* **Action item**
Reproduce each line from the first in the data through the line that contains "its release. -/" exactly; give nothing else.

START Task inputs

-- ==== Sys2Proof/Tests/Slice0.lean ====
section
/-! SUPPORT. The model's own tests: ill-formed commands refused, figures of the manual, one step of each command on
small states, and for each statement a state that meets its hypotheses (`witness_…`). Expected values are the
manual's figures, or worked out by hand from the rule named. -/

open Sys2Proof Sys2Proof.Machine

namespace Sys2Proof.Tests

set_option Elab.async false -- one theorem at a time: many kernel evaluations side by side exhaust the memory

/-! ## Ill-formed commands (WellFormed) -/

theorem test_wellFormed_short_copy : (Instr.validCopy .one (List.replicate 22 0)).wellFormed = false := by decide
theorem test_wellFormed_whole_copy : (Instr.validCopy .one (List.replicate 23 0)).wellFormed = true := by decide
theorem test_wellFormed_run_of_0 : (Instr.busDominantRunEnd .one 0).wellFormed = false := by decide
theorem test_wellFormed_run_of_15 : (Instr.busDominantRunEnd .two 15).wellFormed = false := by decide
theorem test_wellFormed_loss_in_break : (Instr.arbitrationLoss 11 true false).wellFormed = false := by decide
theorem test_wellFormed_loss_after_frame : (Instr.arbitrationLoss 244 true false).wellFormed = false := by decide
theorem test_wellFormed_loss_on_no_line : (Instr.arbitrationLoss 12 false false).wellFormed = false := by decide

/-! ## Words -/

theorem test_no_word_spells_a_command : decodeTableWord 16 0xC5 = none := rfl
theorem test_withFetchWord_keeps_the_queue : State.reset.withFetchWord 16 0xC5 = State.reset := rfl

/-! ## States for the tests -/

/-- The running part, a while after its release. -/
def live : State := { State.resetValues .running .baud1000000 ⟨0, false⟩ [] with clock := 400000 }

/-- A RUNNING lane at beat 10 + 0 in 4/8 meter: third beat of the third bar. -/
def runningLane : Lane := { Lane.reset with
  transport := .running
  pos := ⟨10, 0⟩
  beatInBar := 2
  barInPhrase := 2
  barCount := 2
  high := 10 }

/-- The part with lane A RUNNING. -/
def runA : State := live.setLane .a runningLane

/-- The part with both lanes RUNNING. -/
def runAB : State := runA.setLane .b runningLane

/-- Lane A a unit before beat 11, with the advance of this step still to be made. -/
def crossA : State := live.setLane .a { runningLane with pos := ⟨10, BitVec.ofNat 48 (2 ^ 48 - 1)⟩, crossing := true }

/-- The request with TYPE `type`, TAG 7 and payload `p` at the head of the queue. -/
def atHead (s : State) (type : Byte) (p : List Byte) : State :=
  { s with link := { s.link with requests := [.request ⟨type, 7, p⟩] } }

/-- The state after a command. -/
def after (c : Instr) (s : State) : State :=
  match exec c s with
  | .next t => t
  | _ => s

/-- The last reply's payload. -/
def replied (s : State) : List Byte := (s.link.replies.getLast?.map (·.payload)).getD []

/-- The notices posted. -/
def posted (s : State) : List NoticeBody := s.link.notices.map (·.body)

/-- A request that its row may handle stands at the head of the running part. -/
theorem head_atHead {s : State} {type : Byte} {p : List Byte} (h : s.mode = .running) (hr : s.link.replies = [])
    (hp : s.link.resetPending = false) (hh : s.link.handled = false) :
    RequestAtHead (atHead s type p) type 7 p :=
  ⟨h, by simp [atHead, hr], hp, hh, rfl⟩

/-! ## Arithmetic -/

/-- R162: the characters "1" to "9" leave the register at H'29B1. -/
theorem test_crc_check : crc [0x31, 0x32, 0x33, 0x34, 0x35, 0x36, 0x37, 0x38, 0x39] = 0x29B1#16 := by decide +kernel

/-- R4: the increments of 20, 120 and 300 BPM. -/
theorem test_increments : tempoToIncrement 20000 = 977343669 ∧ tempoToIncrement 120000 = 5864062015 ∧
    tempoToIncrement 300000 = 14660155037 ∧ tempoToIncrement 300001 = 14660155037 := by decide

/-- R18: the shortest period in range is just over 200 steps; a fixed width of 50 ms is clipped to the period less
48 steps, and one of 1 ms lasts 96 steps. -/
theorem test_pulse_width : beatUnits / (incMax * 96) = 200 ∧ pulseWidth .fixed 50 beatUnits (incMax * 96) = 152 ∧
    pulseWidth .fixed 1 beatUnits (incMax * 96) = 96 ∧ pulseWidth .ratio25 10 beatUnits (incMax * 96) = 50 := by decide

/-- R14: a lead of 250,000 µs is 24,000 phase steps. -/
theorem test_lead_steps : leadSteps 250000 = 24000 ∧ leadSteps 250000 * incMax = 351843720888000 ∧ leadSteps 5 = 0 ∧ leadSteps 6 = 1 := by
  decide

END Task inputs

* **Response area**
-- ==== Sys2Proof/Tests/Slice0.lean ====
section
/-! SUPPORT. The model's own tests: ill-formed commands refused, figures of the manual, one step of each command on
small states, and for each statement a state that meets its hypotheses (`witness_…`). Expected values are the
manual's figures, or worked out by hand from the rule named. -/

open Sys2Proof Sys2Proof.Machine

namespace Sys2Proof.Tests

set_option Elab.async false -- one theorem at a time: many kernel evaluations side by side exhaust the memory

/-! ## Ill-formed commands (WellFormed) -/

theorem test_wellFormed_short_copy : (Instr.validCopy .one (List.replicate 22 0)).wellFormed = false := by decide
theorem test_wellFormed_whole_copy : (Instr.validCopy .one (List.replicate 23 0)).wellFormed = true := by decide
theorem test_wellFormed_run_of_0 : (Instr.busDominantRunEnd .one 0).wellFormed = false := by decide
theorem test_wellFormed_run_of_15 : (Instr.busDominantRunEnd .two 15).wellFormed = false := by decide
theorem test_wellFormed_loss_in_break : (Instr.arbitrationLoss 11 true false).wellFormed = false := by decide
theorem test_wellFormed_loss_after_frame : (Instr.arbitrationLoss 244 true false).wellFormed = false := by decide
theorem test_wellFormed_loss_on_no_line : (Instr.arbitrationLoss 12 false false).wellFormed = false := by decide

/-! ## Words -/

theorem test_no_word_spells_a_command : decodeTableWord 16 0xC5 = none := rfl
theorem test_withFetchWord_keeps_the_queue : State.reset.withFetchWord 16 0xC5 = State.reset := rfl

/-! ## States for the tests -/

/-- The running part, a while after its release. -/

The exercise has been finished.